Мансуров дал знак и несколько чеченцев, сгорая от злобы, бросились к офицеру. В руках у них были небольшие острые ножи. Они облепили привязанного, и стали производить какие-то странные манипуляции. Толпа внимательно наблюдала за их действиями. Горцы громко смеялись и подавали советы. Наконец, палачи с окровавленными ножами закончили дело и присоединились к толпе. Лейтенант стал хорошо виден. Кожи на верхней части тела у него не было.

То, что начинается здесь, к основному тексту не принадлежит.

-- ==== Sys2Proof/Machine/Fabric.lean ====
section
/-!
DEFINITION. Chapter 13: the port commands, training and link events, the router, and the requests of other modules that
this module answers.
-/

namespace Sys2Proof.Machine

/-! A port leaves service (13, R306, R307). -/

/-- Queued packets are routed again; sent and unacknowledged ones, and those for which no route is found, are discarded and
counted. -/
def leaveService (i : Nat) (st : PortSt) (s : State) : State :=
  let p := s.port i
  let lost := (p.replay.map (·.ends)).sum
  let s := setPortAt i (fun p => { p with
    st := st
    downCount := if p.st = .active then min (p.downCount + 1) 0xFFFFFFFF else p.downCount
    replay := [], part := [], txq := [], nakked := false, ackOwed := false, nakCount := 0, peerResetting := false
    partnerKnown := false, txSeq := 0, rxSeq := 0, stall := none
    vcOwed := Vector.replicate 8 0, sharedOwed := 0 }) s
  let s := match p.stall with
    | some t => count .creditStall i (s.cyc - t) s
    | none => s
  let unrouted := fun (s : State) => s.ctr.get .unroutable (portDie i)
  let before := unrouted s
  let s := p.txq.foldl (fun s x =>
    if x.pkt.dst / 8 = s.ownId / 8 then toMember (x.pkt.dst % 8) (portDie i) x s else toGlink (portDie i) x s) s
  count .lostPackets i (lost + (unrouted s - before)) s

/-- The port is declared DOWN (R306). PORT_DOWN carries the port's count of lost packets (R307). -/
def portFails (i : Nat) (s : State) : State :=
  let was := (s.port i).st
  let s := leaveService i .down (if was = .active then linkState i 2 s else s)
  let s := setPortAt i (fun p => { p with warm := true, degrading := false }) s
  if was = .active then post Ev.portDown [i, s.ctr.get .lostPackets i] s else s

/-- A port starts training again: cold, or warm with its saved settings. -/
def retrain (i : Nat) (warm : Bool) (st : PortSt) (s : State) : State :=
  setPortAt i (fun p => { p with warm := warm }) (leaveService i st s)

/-! Commands. -/

/-- The port status record (13, Table 13-7). -/
def portRecord (p : Port) : List Nat :=
  [b2n p.incompatible + b2n p.peerResetting * 2 + b2n p.miswired * 4 + p.lanes * 8 + p.st.code * 32,
   p.medium * 2 ^ 10 + min p.length 1048575 * 2 ^ 12 + p.oneWay % 2 ^ 32 * 2 ^ 32,
   p.extMib + p.downCount * 2 ^ 32, p.partner]

/-- READ_PORT_STATUS (13, R305). -/
def execReadPortStatus (m : Fin 16) (s : State) : Host.Outcome State Fault Refusal :=
  mbxCommand 0x0501 anyArgs m (fun a s =>
    let bs := wordBytes ((List.range 30).flatMap fun i => portRecord (s.port i))
    replyBytes (a.n 0) 960 1 bs [] s) s

/-- RETRAIN_PORT (13, R306; 16, Table 16-7). -/
def execRetrainPort (m : Fin 16) (s : State) : Host.Outcome State Fault Refusal :=
  mbxCommand 0x0502 anyArgs m (fun a s =>
    if a.n 0 = 0 then .done St.portArgInvalid [] s
    else .done St.ok [] ((List.range 30).foldl (fun s i =>
      if bit (a.n 0) i then
        setPortAt i (fun p => { p with usable := 3, degrading := false }) (retrain i (a.n 1 == 0) .detect s)
      else s) s)) s

/-- SET_PORT_CONFIG (13, R309). -/
def execSetPortConfig (m : Fin 16) (s : State) : Host.Outcome State Fault Refusal :=
  mbxCommand 0x0503 anyArgs m (fun a s =>
    let i := bits (a.n 0) 4 0
    let ext := bits (a.n 0) 15 8
    let n := ext * 2 ^ 20
    if i < 14 ∨ i > 29 ∨ ext > 64 ∨ ext % 4 ≠ 0 then .done St.portArgInvalid [] s
    else match (bufCheck (a.n 1) n 65536 s).orElse fun _ => bufCheck (a.n 2) n 65536 s with
      | some f => bufFault f s
      | none =>
        if regionOf (a.n 1) ≠ some .gddr7 ∨ regionOf (a.n 2) ≠ some .gddr7 then .done St.portArgInvalid [] s
        else
          let s := setPortAt i (fun p => { p with extMib := ext, rxRing := a.n 1, replayRing := a.n 2 }) s
          .done St.ok [] (if (s.port i).st = .active then retrain i true .train s else s)) s

/-- The canonical global link table of group `g` of `n` (13, Table 13-13). -/
def canonicalLinks (n g : Nat) : KV (Nat × Nat) :=
  if n ≤ 1 then []
  else
    let b := 128 / (n - 1)
    ((List.range 128).filter fun i => i < (n - 1) * b).map fun i =>
      let t := i / (n - 1)
      let r := i % (n - 1)
      (i, ((g + r + 1) % n, (n - 1) * t + n - 2 - r))

/-- Port states of this module's global ports, as a PORT_STATES packet carries them (14, Table 14-7). -/
def State.ownStates (s : State) : Nat :=
  (List.range 16).foldl (fun x i => x + (s.port (14 + i)).st.code * 2 ^ (3 * i)) 0

/-- SET_TOPOLOGY (13, R313). -/
def execSetTopology (m : Fin 16) (s : State) : Host.Outcome State Fault Refusal :=
  mbxCommand 0x0504 anyArgs m (fun a s =>
    let n := a.n 0
    if n < 1 ∨ n > 128 then .done St.argInvalid [] s
    else match s.fab.id with
      | none => .done St.notReady [] s
      | some id =>
        .done St.ok [] (checkAllWiring (digestStep (fun s => { s with fab := { s.fab with
          groups := some n, links := canonicalLinks n (id / 8) } }) s))) s

/-- SET_GLOBAL_LINK (13, R313). -/
def execSetGlobalLink (m : Fin 16) (s : State) : Host.Outcome State Fault Refusal :=
  mbxCommand 0x0505 anyArgs m (fun a s =>
    let g := bits (a.n 0) 6 0
    let h := bits (a.n 0) 14 8
    let g' := bits (a.n 0) 22 16
    match s.fab.groups with
    | none => .done St.notReady [] s
    | some n =>
      if !bit (a.n 0) 24 && decide (h ≥ n) then .done St.argInvalid [] s
      else
        let links := if bit (a.n 0) 24 then kvDel g s.fab.links else kvSet g (h, g') s.fab.links
        .done St.ok [] (checkAllWiring { s with fab := { s.fab with links := links } })) s

/-- SET_ROUTING (13, R316, R320). -/
def execSetRouting (m : Fin 16) (s : State) : Host.Outcome State Fault Refusal :=
  mbxCommand 0x0506 anyArgs m (fun a s =>
    if a.n 1 < 100 ∨ a.n 1 > 10000000 then .done St.argInvalid [] s
    else .done St.ok [] { s with fab := { s.fab with thr := a.n 0, timeoutUs := a.n 1 } }) s

/-! Training (13, R302–R304). -/

/-- May a port train: the module is past its measuring, and the cage admits the medium (19, R459; 21, R510)? -/
def State.mayTrain (s : State) (i : Nat) : Bool :=
  s.powered && (s.boot.phase == 3 || s.boot.phase == 4) && !(kvFind i s.pow.cages).any (fun mw => decide (mw > 12000))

Она свисала красными лоскутами у пояса. Нетронутой осталась только голова. Губы офицера презрительно улыбались.
Иса сказал ему:
– Сейчас ты герой, потому что тебе не больно. Посмотрим на тебя, когда действие героина закончится.
Он взмахнул рукой, и отправился в дом. Толпа повалила за ним. Лейтенант остался во дворе один.

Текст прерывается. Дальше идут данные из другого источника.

/-- What a COMPUTE reset leaves of the stash manager (R205). -/
def stashReset (s : State) : State :=
  { s with
    stash := { ctx := s.stash.ctx, tail := s.stash.tail, spans := [] }
    mer := { s.mer with queues := s.mer.queues.map fun p =>
      if p.2.held then (p.1, { p.2 with head := p.2.tail, holdMark := p.2.tail, skips := [], exhausted := [] }) else p } }

end Sys2Proof.Machine
end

Петр вышел из-за поленницы, и отправился убирать коровник, который находился довольно далеко от дома. Через несколько часов, когда на село начали опускаться сумерки, он услышал веселые крики толпы, которые сменились частой и беспорядочной стрельбой. Выглянув из хлева, он увидел посреди двора плотную толпу. Чеченцы радостно палили в воздух из различного оружия, выражая восторг от удавшегося праздника. В сторону коровника бежал десятилетний сын Исы, которого звали Умаром. Он был младшим и самым любимым в семье, поэтому ему позволялось многое. Уже в этом возрасте Умар считал себя настоящим воином и вел себя соответственно обычаям и традициям своего народа.
Хлестнув зажатой в руке лозиной по ногам Петра, он крикнул:
– Эй, свинья! Иди, отец тебя зовет!
Петр спокойно вышел из хлева и направился в сторону толпы. Двор освещался фонарем, запитанным от бензинового генератора. Толпа расступилась, и Петр оказался в ее центре.
Лейтенант признаков жизни не подавал. Тело его обвисло, и голова склонилась на грудь. Петр заметил, что волосы казненного офицера посыпаны чем-то белым. Кое-где на теле имелись засохшие нашлепки бурого цвета. Так как снег не шел, Петр догадался, что белый порошок – соль. Он непроизвольно содрогнулся.
Мансуров, указав пальцем на тело лейтенанта, сказал, обращаясь к Петру:
– Видишь, что бывает с непокорными русскими? Они сдыхают в страшных мучениях. Смотри и запоминай.
Иса внимательно взглянул в лицо Петра, но испуга в нем не увидел. Петр смотрел на труп офицера холодно и равнодушно…
К ночи в яму высыпали целый таз полуобглоданных бараньих костей и Петр, наконец, наелся от души. Появилось еще одно новшество – грязный бараний тулуп…
* * *
В одну из январских холодных ночей Петр проснулся от громких звуков. Стреляли частенько и раньше, но не так. Где-то недалеко шел реальный бой с применением артиллерии. Даже на миг показалось, что высоко в небе пролетел самолет. Звуки боя, наконец, стихли, и он снова заснул, укутавшись в длинный тулуп с головой.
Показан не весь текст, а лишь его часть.